Documentation: https://packaging.pypa.io/en/latest/
Repository: https://github.com/pypa/packaging

Pros:

  • packaging implements PEP440 and PEP508. The current versioning classes in conda seem to implement the older PEP380.
  • code reuse is usually a good idea
  • maintained by PyPA, who also maintain pip
  • Useful abstractions for dealing with versions and version ordering
  • Code is neatly organized and well documented
  • Covers as many versioning schemes as I can think of

Cons:

  • packaging depends on six and pyparsing. Conda strives to have as few external dependencies as it can.
  • Initial implementation might take a lot of work, but hopefully not too much. The version handling classes have been in conda for a long time. Rooting out all of the assumptions and peculiarities throughout the conda codebase might take time.
  • Could possibly break other code if other people have depended on conda's internal classes. Hopefully, this is a non-issue, but it's listed here for completeness sake.
  • The way conda does things works well enough already

This issue is for discussion. Is this a desirable change for the conda community? Why or why not? There are also a few other libraries that handle version parsing and ordering, though none seem to be as mature as packaging.

@msarahan
Copy link
Contributor

Unifying with PyPA would be very good, and I also like getting rid of code that we are maintaining. We should do rigorous regression testing, but overall I support this idea.

@mcg1969
Copy link
Contributor

mcg1969 commented Feb 13, 2016

👍

@jakirkham
Copy link
Member

This seems like an interesting idea. Generally, I think I am in favor.

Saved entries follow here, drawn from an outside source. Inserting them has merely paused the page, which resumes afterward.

/-! onCore. -/
@[simp] theorem onCore_us (g : Nat) (f : Core → Core) (s : State) : (onCore g f s).us = s.us := rfl
@[simp] theorem onCore_lut (g : Nat) (f : Core → Core) (s : State) : (onCore g f s).lut = s.lut := rfl
@[simp] theorem onCore_log (g : Nat) (f : Core → Core) (s : State) : (onCore g f s).log = s.log := rfl
@[simp] theorem onCore_events (g : Nat) (f : Core → Core) (s : State) : (onCore g f s).events = s.events := rfl
@[simp] theorem onCore_nvm (g : Nat) (f : Core → Core) (s : State) : (onCore g f s).nvm = s.nvm := rfl
@[simp] theorem onCore_opTicks (g : Nat) (f : Core → Core) (s : State) : (onCore g f s).opTicks = s.opTicks := rfl
@[simp] theorem onCore_start (g : Nat) (f : Core → Core) (s : State) : (onCore g f s).start = s.start := rfl
@[simp] theorem onCore_supply (g : Nat) (f : Core → Core) (s : State) : (onCore g f s).supply = s.supply := rfl
@[simp] theorem onCore_dram (g : Nat) (f : Core → Core) (s : State) : (onCore g f s).dram = s.dram := rfl
@[simp] theorem onCore_spread (g : Nat) (f : Core → Core) (s : State) : (onCore g f s).spread = s.spread := rfl
@[simp] theorem onCore_protect (g : Nat) (f : Core → Core) (s : State) : (onCore g f s).protect = s.protect := rfl
@[simp] theorem onCore_free (g : Nat) (f : Core → Core) (s : State) : (onCore g f s).free = s.free := rfl
@[simp] theorem onCore_scratch (g : Nat) (f : Core → Core) (s : State) : (onCore g f s).scratch = s.scratch := rfl
@[simp] theorem onCore_tables (g : Nat) (f : Core → Core) (s : State) : (onCore g f s).tables = s.tables := rfl
@[simp] theorem onCore_order (g : Nat) (f : Core → Core) (s : State) : (onCore g f s).order = s.order := rfl
@[simp] theorem onCore_port (g : Nat) (f : Core → Core) (s : State) : (onCore g f s).port = s.port := rfl
@[simp] theorem onCore_load (g : Nat) (f : Core → Core) (s : State) : (onCore g f s).load = s.load := rfl
@[simp] theorem onCore_heldHost (g : Nat) (f : Core → Core) (s : State) : (onCore g f s).heldHost = s.heldHost := rfl
@[simp] theorem onCore_kv (g : Nat) (f : Core → Core) (s : State) : (onCore g f s).kv = s.kv := rfl
@[simp] theorem onCore_serve (g : Nat) (f : Core → Core) (s : State) : (onCore g f s).serve = s.serve := rfl
@[simp] theorem onCore_tenancy (g : Nat) (f : Core → Core) (s : State) : (onCore g f s).tenancy = s.tenancy := rfl
@[simp] theorem onCore_saved (g : Nat) (f : Core → Core) (s : State) : (onCore g f s).saved = s.saved := rfl
@[simp] theorem onCore_near (g : Nat) (f : Core → Core) (s : State) : (onCore g f s).near = s.near := rfl
@[simp] theorem onCore_fabric (g : Nat) (f : Core → Core) (s : State) : (onCore g f s).fabric = s.fabric := rfl
@[simp] theorem onCore_deferred (g : Nat) (f : Core → Core) (s : State) : (onCore g f s).deferred = s.deferred := rfl
@[simp] theorem onCore_pending (g : Nat) (f : Core → Core) (s : State) : (onCore g f s).pending = s.pending := rfl
theorem core_onCore (g : Nat) (f : Core → Core) (s : State) (n' : Nat) :
    core (onCore g f s) n' = if n' = g then f (core s g) else core s n' := tabGet_tabPut ..
@[simp] theorem core_onCore_same (g : Nat) (f : Core → Core) (s : State) : core (onCore g f s) g = f (core s g) := by simp [core_onCore]
@[simp] theorem core_onCore_ne (g : Nat) (f : Core → Core) (s : State) {n' : Nat} (h : n' ≠ g) : core (onCore g f s) n' = core s n' := by
  simp [core_onCore, h]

I just wonder how this will affect some other cases conda tries to address like build numbers, build strings, or cases where we allow 4 numbers in the version string. Some of these can only be known by having a POC to look at. Though the 4th version number is something I am a little worried about.

Personally, adding pure Python dependencies don't feel like a bad idea to me. As long as they all get packaged in the miniconda and anaconda install, then it seems fine. These particular ones could be useful at solving other issues that we might have (simplifying Python 2/3 compat, working with grammars more simply in versioning, and other things possibly on the build side).

@jakirkham
Copy link
Member

@stuarteberg, might be of interest.

@ukoethe, I think you would be pretty interested in this and how it shakes out given your existing use cases.

@stuarteberg
Copy link
Contributor

This is a nice idea, but we should approach it with extreme caution, as you've noted.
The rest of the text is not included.